I’ve been experimenting with automated web scraping using selenium and created a script that controls audio playback on websites. The problem is that I accidentally closed my Python program without properly shutting down the browser instance, and now there’s a background browser process that keeps playing music continuously.

I can hear the audio playing but I can’t see any visible browser windows since it was running in headless mode. The music won’t stop even after closing my terminal or IDE.

What’s the best way to locate and kill this hidden browser process? I’m worried about having phantom processes running in the background. Any suggestions on how to find and terminate it would be really helpful.

I encountered this exact issue when working with headless Chrome through Selenium. The phantom process usually stems from improper WebDriver cleanup. You can identify the rogue process by checking your system’s process list - look for chrome or chromedriver processes that are consuming CPU or have audio-related activity. On Windows, use Task Manager and sort by CPU usage or check the details tab for chrome.exe processes.
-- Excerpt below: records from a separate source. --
/-- The EMU regions that a map defines. -/
def mapEmu (m : List Byte) : List Nat := emuRegions.filter (fun n => mapEmuSize m n != 0)

/-- Would an EMU region overlap one that stays, or another of the map (R118)? -/
def State.emuOverlap (s : State) (m : List Byte) : Bool :=
  (mapEmu m).any (fun n => s.overlaps (mapEmuBase m n) (mapEmuSize m n) emuRegions ||
    (mapEmu m).any (fun k => k != n && Nat.blt (mapEmuBase m n) (mapEmuBase m k + mapEmuSize m k) &&
      Nat.blt (mapEmuBase m k) (mapEmuBase m n + mapEmuSize m n)))

/-- Is port `p` of the image untrained, or its peer of another profile (R144)? -/
def State.portBad (s : State) (p : Nat) : Bool :=
  let peer := s.fld (R.PSG_PEER p) F.PSG_PEER_PEER_PROFILE
  !s.trained p || (peer != 0 && peer != s.hProfile + 1)

/-- The trained ports of a map whose peer has another profile record PEER_MISMATCH (R144). -/
def State.markPeers (s : State) (m : List Byte) : State :=
  ((List.range 16).filter (fun p => (mapPorts m).testBit p && s.trained p && s.portBad p)).foldl (fun s p => s.recordPsg p 7) s

/-- Step 5 of R230: the resources. -/
def State.resourceFail (s : State) (m : List Byte) : Option ImgFail :=
  if (mapGals m).any s.unavailable then some { reason := 0x38 }
  else if !s.hReload && s.emuOverlap m then some { reason := 0x39 }
  else if !(mapEmu m).isEmpty && !s.allChannels then some { reason := 0x3A }
  else if (List.range 16).any (fun p => (mapPorts m).testBit p && s.portBad p) then some { reason := 0x2C }
  else none

/-- The reload checks (R242). -/
def State.reloadFail (s : State) (m : List Byte) : Option ImgFail :=
  let old := s.img.committedMap
  let base := (List.range 8).flatMap (fun k => leBytes 4 (s.reg (R.IMG_BASE k)).toNat)
  let gals := mapGals m
  let same (a n : Nat) : Bool := mapNat m a n == mapNat old a n
  let emuOk (x : Sec) : Bool := x.kind != 0x0C || (List.range 64).all (fun g => !(mapGrant old x.unit).testBit g || gals.contains g)
  if s.hasImage = false ∨ s.hBase ≠ base then some { reason := 0x13 }
  else if s.hProfile ≠ natOfBool s.pace ∨ s.hLat ≠ s.fld R.IMG_LAT F.IMG_LAT_IMAGE_PROFILE then some { reason := 0x07 }
  else if gals.any (fun g => !s.inImage g) then some { reason := 0x14 }
  else if s.ownSecs.any (fun x => x.kind == 8 || x.kind == 9 || x.kind == 0x0A || (x.kind == 0x0D && x.unit == 0xFE) || !emuOk x) ∨
      mapBanks m ||| mapBanks old ≠ mapBanks old ∨ !(same 0x42 2 && same 0x44 1 && same 0x48 32 && same 0x70 132) then
    some { reason := 0x14 }
  else none

/-- Records in the slot tables of the image, by BP. -/
def slotCounts (bodies : List (Sec × List Byte)) : NMap Nat :=
  (bodies.filter (fun x => x.1.kind == 3)).flatMap (fun x =>
    keyed (x.1.unit * 1024) (((parseSlots 1024 x.2).getD []).map (fun r => r.2.length)))

/-- Step 4 of R230: the content, on the device as the image would leave it. -/
def State.contentFail (s : State) (m : List Byte) (bodies : List (Sec × List Byte)) : Option ImgFail :=
  let cnt := NMap.setAll (fun _ => 512) [] (slotCounts bodies)
  let rim := if s.hReload then s.rimOn else mapGlobal m
  let banks := if s.hReload then mapBanks s.img.committedMap else mapBanks m
  let frames := if s.hReload then s.img.rimFrames else globalFrames bodies
  firstOf [
    bodies.findSome? (bodyFail (s.imgLens bodies) m),
    (s.candidate m bodies).tablesFail m rim cnt,
    (s.rimCandidate bodies).rimFail banks rim frames]

/-- Write the plain bodies into region 15, packed in table order (R225, R230 step 3). -/
def State.writePlain (s : State) (bodies : List (Sec × List Byte)) : State :=
  let a := s.regionBase 15
  (packFrom 0 (bodies.map (fun x => x.1))).foldl (fun s x =>
    match bodies.find? (fun y => y.1 == x.1) with
    | some y => s.dsWriteBytes (a + x.2) y.2
    | none => s) s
On Linux/Mac, run ps aux | grep chrome to see all Chrome-related processes. Once identified, you can terminate it through the process manager or command line. For future prevention, always implement proper cleanup in your Selenium scripts using driver.quit() in a try-finally block or context manager. This ensures the browser process terminates even if your script encounters errors.

yup, task manager is a good start! also, open terminal and run pkill -f chrome if you’re on mac. it’ll kill any chrome processes erring like crazy after using selenium. i feel ya, it’s super annoying when this happens!
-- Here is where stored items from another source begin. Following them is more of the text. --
/-- Cut bytes for host memory: each write within `m` bytes and one 4 KiB page (R274, R299). -/
def hostPieces (m : Nat) : Nat → Nat → Nat → List Byte → List (Nat × List Byte)
  | 0, _, _, _ => []
  | k + 1, dst, off, bs =>
    if bs.isEmpty then []
    else
      let n := min m (min bs.length (4096 - (dst + off) % 4096))
      (off, bs.take n) :: hostPieces m k dst (off + n) (bs.drop n)

/-- Cut bytes at the 256-byte boundaries of the destination. -/
def cutPieces : Nat → Nat → Nat → List Byte → List (Nat × List Byte)
  | 0, _, _, _ => []
  | k + 1, dst, off, bs =>
    if bs.isEmpty then []
    else
      let n := pieceLen (dst + off) bs.length
      (off, bs.take n) :: cutPieces k dst (off + n) (bs.drop n)

/-- The end of the pieces that join without a gap from `p` on. -/
def prefixEnd : Nat → Nat → List (Nat × Nat) → Nat
  | 0, p, _ => p
  | k + 1, p, l =>
    match l.find? (fun x => Nat.ble x.1 p && Nat.blt p (x.1 + x.2)) with
    | some x => prefixEnd k (x.1 + x.2) l
    | none => p

/-- The longest prefix whose writes ended with OK (R311). -/
def donePrefix (j : DmaJob) : Nat := prefixEnd (j.done.length + 1) 0 j.done

/-! Free bytes: what the spec calls undefined (log 3). -/

/-- `k` free bytes. -/
def State.freeRun (s : State) (k : Nat) : List Byte × State :=
  ((List.range k).map (fun i => BitVec.ofNat 8 (Config.freeNat (s.freeCtr + i))), { s with freeCtr := s.freeCtr + k })

/-- Bytes of a piece with the bytes that lie in both ranges of an overlapping descriptor free (R303). -/
def State.overlapFree (s : State) (d : Desc) (off : Nat) (bs : List Byte) : List Byte × State :=
  let same := d.srcSpace == d.dstSpace && s.farSide d.srcRemote d.srcDev == s.farSide d.dstRemote d.dstDev &&
    (!s.farSide d.srcRemote d.srcDev || d.srcDev == d.dstDev)
  let hit (a : Nat) : Bool := Nat.ble d.src a && Nat.blt a (d.src + d.len)
  if same && (List.range bs.length).any (fun i => hit (d.dst + off + i)) then
    let f := s.freeRun bs.length
    ((List.range bs.length).map (fun i => if hit (d.dst + off + i) then f.1.getD i 0 else bs.getD i 0), f.2)
  else (bs, s)

/-- One Design Memory byte of the DM space takes a value. -/
def State.dmByte (s : State) (a : Nat) (b : Byte) : State :=
  let g := a / 2 ^ 20
  let c := g * 16 + a % 2 ^ 20 / 2 ^ 16
  let w := a % 2 ^ 16 / 8
  let m := BitVec.ofNat 8 (2 ^ (a % 8))
  s.dmStore c w (mergeBytes m (s.dmWord c w) (BitVec.ofNat 64 (b.toNat * 2 ^ (8 * (a % 8)))))

/-- Local bytes take free values, where the host may write at all. -/
def State.freeLocal (s : State) (space a n : Nat) : State :=
  let f := s.freeRun n
  (List.range n).foldl (fun s i =>
    if space = 1 then (if s.hostMayWrite (a + i) then s.dsPut (a + i) (f.1.getD i 0) else s)
    else if space = 2 then s.dmByte (a + i) (f.1.getD i 0)
    else s) f.2

/-- Destination bytes of a job beyond `k` are undefined (R313, R316). -/
def State.freeTail (s : State) (j : DmaJob) (k : Nat) : State :=
  if s.farSide j.desc.dstRemote j.desc.dstDev ∨ j.total ≤ k then s
  else s.freeLocal j.desc.dstSpace (j.desc.dst + k) (j.total - k)

/-! The engines (R299, R300, R316). -/

/-- PRIORITY of channel `n`. -/
def State.chPrio (s : State) (n : Nat) : Nat := s.fld (R.DMA_CH_CFG n) F.DMA_CH_CFG_PRIORITY

/-- QUOTA of channel `n` in force. -/
def State.quota (s : State) (n : Nat) : Nat :=
  let q := s.fld (R.DMA_CH_CFG n) F.DMA_CH_CFG_QUOTA
  if q = 0 then 1 else if 64 < q then 64 else q

/-- The buffer bytes a job holds. -/
def heldBytes (j : DmaJob) : Nat :=
  j.reads.foldl (fun n x => n + x.2) 0 + (j.buffer ++ j.writes).foldl (fun n x => n + x.2.length) 0

/-- The pages of 4 KiB that a number of bytes fills. -/
def pagesOf (n : Nat) : Nat := (n + 4095) / 4096

/-- The free pages. -/
def State.freePages (s : State) : Nat := 64 - s.dma.jobs.foldl (fun n x => n + pagesOf (heldBytes x.2)) 0

/-- Reads and WRITEs outstanding. -/
def State.readsOut (s : State) : Nat := s.dma.jobs.foldl (fun n x => n + x.2.reads.length) 0
/-- WRITEs outstanding. -/
def State.writesOut (s : State) : Nat := s.dma.jobs.foldl (fun n x => n + x.2.writes.length) 0

/-- Has a job stopped issuing? -/
def stopped (j : DmaJob) : Bool := j.error.isSome || j.aborted

/-- May channel `n` issue its next read? -/
def State.mayRead (s : State) (n : Nat) (j : DmaJob) : Bool :=
  let k := s.readLen j.desc.srcSpace (j.desc.src + j.next) (j.total - j.next)
  let more := pagesOf (heldBytes j + k) - pagesOf (heldBytes j)
  !stopped j && Nat.blt j.next j.total && Nat.ble (pagesOf (heldBytes j + k)) (s.quota n) && Nat.ble more s.freePages &&
  !(s.host.d3hot && j.desc.srcSpace == 0)

/-- May channel `n` issue its next write? -/
def State.mayWrite (s : State) (j : DmaJob) : Bool :=
  !stopped j && !j.buffer.isEmpty && !(s.host.d3hot && j.desc.dstSpace == 0) &&
  (j.desc.dstSpace == 0 || Nat.blt s.writesOut 256)

/-- Round-robin: the first of `l` above `last`, else the first. -/
def afterLast (last : Nat) (l : List Nat) : Option Nat :=
  match l.find? (fun n => Nat.blt last n) with
  | some n => some n
  | none => l.head?

/-- The channel that engine `e` serves next of those that wait (R300): the highest level, and a lower level once
in 16 issues. -/
def State.pick (s : State) (e : Nat) (wait : List Nat) : Option (Nat × State) :=
  let top := (wait.map s.chPrio).foldl Nat.max 0
  let high := wait.filter (fun n => s.chPrio n == top)
  let low := wait.filter (fun n => s.chPrio n != top)
  let next := (low.map s.chPrio).foldl Nat.max 0
  let turn := NMap.get dZero s.dma.turns e
  let useLow := !low.isEmpty && Nat.ble 15 turn
  let l := if useLow then low.filter (fun n => s.chPrio n == next) else high
  match afterLast (NMap.get dZero s.dma.last e) l with
  | some n =>
    let t := if low.isEmpty || useLow then 0 else turn + 1
    some (n, { s with dma := { s.dma with last := NMap.set dZero s.dma.last e n, turns := NMap.set dZero s.dma.turns e t } })
  | none => none

/-- A local Design Memory request of channel `n` for the bytes at `a`. -/
def State.dmaBank (s : State) (n off a : Nat) (ops : List BankOp) : State :=
  s.bankRequest { gal := a / 2 ^ 20, word := a % 2 ^ 20 / 8, left := ops, since := none, data := [], status := 0,
                  who := .dma n off }

/-- The node that serves address `a` of a space: a Deep Store channel's or a gallery's (R9, R114, R301). -/
def farNode (space a : Nat) : Nat :=
  if space = 1 then
    let n := dsChannel a
    if n < 16 then (n / 2 + 1) * 16 else ((n - 16) / 2 + 1) * 16 + 9
  else galNode (a / 2 ^ 20 % 64)

/-- A request of the engine to another device (R154, R302): it leaves by the port of its route, as DMA requests do on VC 0.
The engine sends no posted write, so nothing is fenced (R291). -/
def State.farRequest (s : State) (kind : PktKind) (dev space a : Nat) (words : List (BitVec 8 × Dword)) : State :=
  match s.routePort dev with
  | none => s
  | some port =>
    s.tunnel port 16
      { kind := kind, vc := 0, len := Fin.ofNat 16 ((words.length + 3) / 4), dest := BitVec.ofNat 8 (farNode space a), src := 0x03,
        destDev := Fin.ofNat 512 dev, srcDev := Fin.ofNat 512 s.devNum, remote := true, tag := 0, wseq := 0, fence := 0,
        fenceValid := false, status := 0, op := 0, firstBe := (words.headD (0xFF, 0)).1,
        lastBe := if words.length = 1 then 0 else (words.getLastD (0xFF, 0)).1,
        addr := BitVec.ofNat 40 (if space = 2 then a % 2 ^ 20 else a), operand := 0,
        data := if kind = PktKind.read then [] else words.map (fun w => w.2) }

/-- The read engine issues one read. -/
def State.issueRead (s : State) (n : Nat) (j : DmaJob) : State :=
  let a := j.desc.src + j.next
  let k := s.readLen j.desc.srcSpace a (j.total - j.next)
  let s := s.setJob n { j with next := j.next + k, reads := j.reads ++ [(j.next, k)] }
  if j.desc.srcSpace = 2 ∧ s.farSide j.desc.srcRemote j.desc.srcDev = false then
    s.dmaBank n j.next a (List.replicate ((a % 8 + k + 7) / 8) .read)
  else if s.farSide j.desc.srcRemote j.desc.srcDev then
    s.farRequest .read j.desc.srcDev j.desc.srcSpace a (List.replicate ((a % 8 + k + 7) / 8) (0xFF, 0))
  else s

/-- The write engine issues one write: a posted write into host memory is done; any other waits for its
response. -/
def State.issueWrite (s : State) (n : Nat) (j : DmaJob) : State :=
  match j.buffer with
  | [] => s
  | x :: xs =>
    let o := s.overlapFree j.desc x.1 x.2
    let s := o.2
    if j.desc.dstSpace = 0 then
      let s := s.setJob n { j with buffer := xs, done := j.done ++ [(x.1, x.2.length)] }
      { s with dma := { s.dma with hostOut := s.dma.hostOut ++ [(n, j.desc.dst + x.1, o.1)] } }
    else
      let a := j.desc.dst + x.1
      let s := s.setJob n { j with buffer := xs, writes := j.writes ++ [(x.1, o.1)] }
      let words := maskedWords ((a % 8 + o.1.length + 7) / 8) (List.replicate (a % 8) none ++ o.1.map some)
      if s.farSide j.desc.dstRemote j.desc.dstDev then s.farRequest .write j.desc.dstDev j.desc.dstSpace a words
      else if j.desc.dstSpace = 2 then s.dmaBank n (2 ^ 26 + x.1) a (words.map (fun w => BankOp.write w.1 w.2))
      else s

/-- The engines issue what they may. -/
def State.pump : Nat → State → State
  | 0, s => s
  | k + 1, s =>
    let w := (s.dma.jobs.filter (fun x => s.mayWrite x.2)).map (fun x => x.1)
    match s.pick 1 w with
    | some (n, t) =>
      match t.job n with
      | some j => State.pump k (t.issueWrite n j)
      | none => s
    | none =>
      if 256 ≤ s.readsOut then s
      else
        let r := s.dma.jobs.filter (fun x => s.mayRead x.1 x.2)
        let above := Nat.blt 64 ((List.range 32).foldl (fun m n => m + s.quota n) 0)
        let bare := r.filter (fun x => heldBytes x.2 == 0)
        let l := if above && !bare.isEmpty then bare else r
        match s.pick 0 (l.map (fun x => x.1)) with
        | some (n, t) =>
          match t.job n with
          | some j => State.pump k (t.issueRead n j)
          | none => s
        | none => s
Had this happen to me multiple times during my web automation projects. The audio playing from a phantom browser is definitely annoying. What worked for me was checking the system audio mixer first - on Windows you can right-click the volume icon and select “Open Volume Mixer” to see which processes are currently outputting audio. This gives you the exact process name that’s playing the sound. Once you identify it there, you can go to Task Manager and end that specific process tree. Sometimes the process shows up under a generic name like “Web Content” or similar, but the audio mixer will point you to the right culprit. I’ve also noticed that these phantom processes sometimes take a few minutes to fully terminate after killing them, so don’t panic if the audio doesn’t stop immediately. Going forward, I always add signal handlers to my scripts to catch interruptions and clean up properly.